1. The document discusses key management and the Diffie-Hellman key exchange protocol.
2. It describes different methods for distributing public keys including public announcement, directories, public key authorities, and certificates.
3. The document then explains how the Diffie-Hellman key exchange protocol works, how it allows two parties to securely establish a shared secret key over an insecure channel, and provides an example of how it can be implemented.
1. The document discusses key management and the Diffie-Hellman key exchange protocol.
2. It describes different methods for distributing public keys including public announcement, directories, public key authorities, and certificates.

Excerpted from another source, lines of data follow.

-- ==== Sys2Proof/Machine/Icp.lean ====
section
/-! DEFINITION. The ICP pipeline (R352, R353, R355 to R358, R369, R370): the order of the tests, the reply cache, the queue,
the reply, and one meaning for each ICP command. -/

namespace Sys2Proof.Machine

/-! ## Who serves (R367, R370, R405, R409) -/

/-- The Crown serves commands. -/
def State.crownUp (s : State) : Bool := s.seqr.main && !s.seqr.held.contains 1 && s.phase == 5
/-- RECOVERY: the sideband serves a subset. -/
def State.recovering (s : State) : Bool := s.seqr.main && !s.seqr.held.contains 1 && s.inRecovery
/-- The Crown restarts alone: port and sideband logic queue what arrives (R358, R376, R417). -/
def State.restarting (s : State) : Bool := s.seqr.main && s.seqr.only && !s.crownUp && !s.inRecovery
/-- The port takes frames: it is enabled and ring logic is out of reset. -/
def State.portTakes (s : State) (p : Nat) : Bool := (s.port p).up && s.seqr.main && !s.seqr.held.contains 3
/-- A command that came over `via` reaches the queue. -/
def State.reaches (s : State) (via : Nat) : Bool :=
  if via < 2 then s.portTakes via && (s.crownUp || s.restarting)
  else !s.smbOff && (s.crownUp || s.recovering || s.restarting)

/-! ## Tests (R356) -/

/-- A received command: its header, opcode, whole message, and what its parameters spell. -/
structure Incoming where
  cmd    : IcpCmd
  op     : Nat
  raw    : List Byte
  parsed : Parsed
  deriving DecidableEq, Repr

/-- The command in the bytes that arrived: over MCTP type 0x05 an SPDM request, which has no ICP header (R369). -/
def QCmd.incoming (q : QCmd) : Incoming :=
  if q.via = 3 then
    let c : IcpCmd := { seq := 0, src := q.src, via := 3, dev := 0, tag := none, vendor := Config.enterprise }
    { cmd := c, op := opSpdm, raw := q.raw, parsed := parseSpdm c q.raw }
  else
    let c := headerOf q.src q.via q.raw
    let op := le q.raw 4 2
    { cmd := c, op := op, raw := q.raw, parsed := parseParams c op (paramsOf q.raw) }

/-- Sideband subset (R370). -/
def sideSubset (op : Nat) : Bool := op / 256 == 0 || [0x0301, 0x0302, 0x0106, 0x0610, 0x0701, 0x0702].contains op
/-- Opcodes served in RECOVERY (R405) and in records recovery (R409). -/
def recoverySubset (op : Nat) : Bool := [0x0001, 0x0501, 0x0502, 0x0503, 0x0506, 0x0604, 0x0106].contains op
def recordsSubset (op : Nat) : Bool := [0x0001, 0x0506, 0x0106].contains op

/-- Test 6: the opcode. -/
def State.opcodeFail (s : State) (x : Incoming) : Option Answer :=
  if x.parsed = .unknown then some (ans 2 0)
  else if s.recordsLost then (if recordsSubset x.op then none else some (ans 0xF 0))
  else if s.inRecovery then (if recoverySubset x.op then none else some (ans 0x11 0))
  else if x.cmd.via = 2 ∧ !sideSubset x.op then some (ans 0x11 0)
  else none

/-- The tag that authenticates a message (R352). -/
def State.tagOf (s : State) (x : Incoming) : List Byte :=
  (hashBytes (Config.hmac384 s.crown.cmdKey (x.raw.take (x.raw.length - 16)))).take 16

/-- An authenticated SEQ is accepted: the floor, and the reserve where it is exceeded (R353). -/
def State.raiseFloor (s : State) (n : Nat) : State :=
  let r := s.flash.rpmc.read 0 2
  let s := s.updCrown (fun c => { c with floor := n })
  if r * 2 ^ 20 < n then { s with flash := s.flash.raise 2 ((n + 2 ^ 20 - 1) / 2 ^ 20 - r) } else s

3. The document then explains how the Diffie-Hellman key exchange protocol works, how it allows two parties to securely establish a shared secret key over an insecure channel, and provides an example of how it can be implemented.
1. The document discusses key management and the Diffie-Hellman key exchange protocol.

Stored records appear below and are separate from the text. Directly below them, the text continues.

/-- An access of a packet to DRAM: at once, or from the request queue when its path is free (R204, R208). -/
def State.dramPacket (s : State) (a : Nat) (p : Packet) (act : State → State) : State :=
  let (b, n) := s.packetRange a p
  if s.lineHeld b n then s.reqDram (s.stackOf a) ⟨b, n, .packet p⟩ else act s

/-- A WRITE to DRAM; one of a checkpoint engine in a parity window is XORed (R306). -/
def State.writeDram (s : State) (a : Nat) (p : Packet) : State :=
  let r := s.stackOf a
  let (ok, s) := match s.packetWindow a p with
    | some j => s.parityXor r j a p.payload
    | none => s.dramWrite a p.payload
  s.wrote (5, r) p ok

/-- A WRITE of a root program of this device to its own RT_ block (R29, R174). -/
def State.writeLive (s : State) (a : Nat) (p : Packet) : Option State :=
  if p.srcDev = s.self ∧ p.srcUnit / 4096 = 3 ∧ p.len = 8 ∧ a % 8 = 0 then
    match s.regAt a with
    | some x =>
      if x.info.block = .rt ∧ x.inst = p.srcUnit % 4096 ∧ x.writable then some (s.writeWord x (ofBytes p.payload))
      else none
    | none => none
  else none

/-- A WRITE packet at its destination. -/
def State.writePacket (s : State) (p : Packet) : State :=
  match s.place p.destAddr with
  | .tile t o => s.landPacket t o p none (convertBytes p.stype p.dtype p.payload)
  | .dram a => s.dramPacket a p (fun s => s.writeDram a p)
  | .store r o =>
    let (ok, s) := s.storeWrite r o p.payload p.srcUnit p.srcDev p.dest
    s.wrote (5, r) p ok
  | .live a =>
    match s.writeLive a p with
    | some s => s.ackTo (5, p.srcUnit % 4096) p true
    | none => s.ackTo (s.answerAt p) p false
  | _ => s.ackTo (s.answerAt p) p false

def execWritePacket (d port : Nat) (p : Packet) (s : State) : Out :=
  guardUnit (crossbarOk d port) (s.decodePacket 1 d port p (fun s => s.writePacket p))

/-- A WRITE_ACC packet: adds into a scratchpad only (R205). -/
def State.writeAcc (s : State) (p : Packet) : State :=
  match s.place p.destAddr with
  | .tile t o =>
    s.landPacket t o p (some (deAcc p.dtype)) (if p.stype = 0 then p.payload else convertBytes p.stype p.dtype p.payload)
  | _ => s.ackTo (s.answerAt p) p false

def execWriteAccPacket (d port : Nat) (p : Packet) (s : State) : Out :=
  guardUnit (crossbarOk d port) (s.decodePacket 2 d port p (fun s => s.writeAcc p))

/-! ## READ_REQ (R174, R175, R206) -/

/-- Little-endian bytes of the live view from `a`. -/
def State.liveBytes (s : State) (a n : Nat) : List Byte :=
  (upFrom a n).map (fun x => BitVec.ofNat 8 ((s.readWord (x / 8 * 8)).getD 0 >>> (8 * (x % 8))))

/-- A fetch engine or a root program of this device (R174). -/
def State.mayReadLive (s : State) (p : Packet) : Bool :=
  p.srcDev == s.self && (p.srcUnit / 4096 == 1 || p.srcUnit / 4096 == 3)

/-- A READ_REQ of DRAM. -/
def State.readDram (s : State) (a : Nat) (p : Packet) : State :=
  let (d, bad, s) := s.dramRead a p.len
  s.rspTo (5, s.stackOf a) p (!bad) d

2. It describes different methods for distributing public keys including public announcement, directories, public key authorities, and certificates.
3. The document then explains how the Diffie-Hellman key exchange protocol works, how it allows two parties to securely establish a shared secret key over an insecure channel, and provides an example of how it can be implemented.
1. The document discusses key management and the Diffie-Hellman key exchange protocol.
2. It describes different methods for distributing public keys including public announcement, directories, public key authorities, and certificates.
3. The document then explains how the Diffie-Hellman key exchange protocol works, how it allows two parties to securely establish a shared secret key over an insecure channel, and provides an example of how it can be implemented.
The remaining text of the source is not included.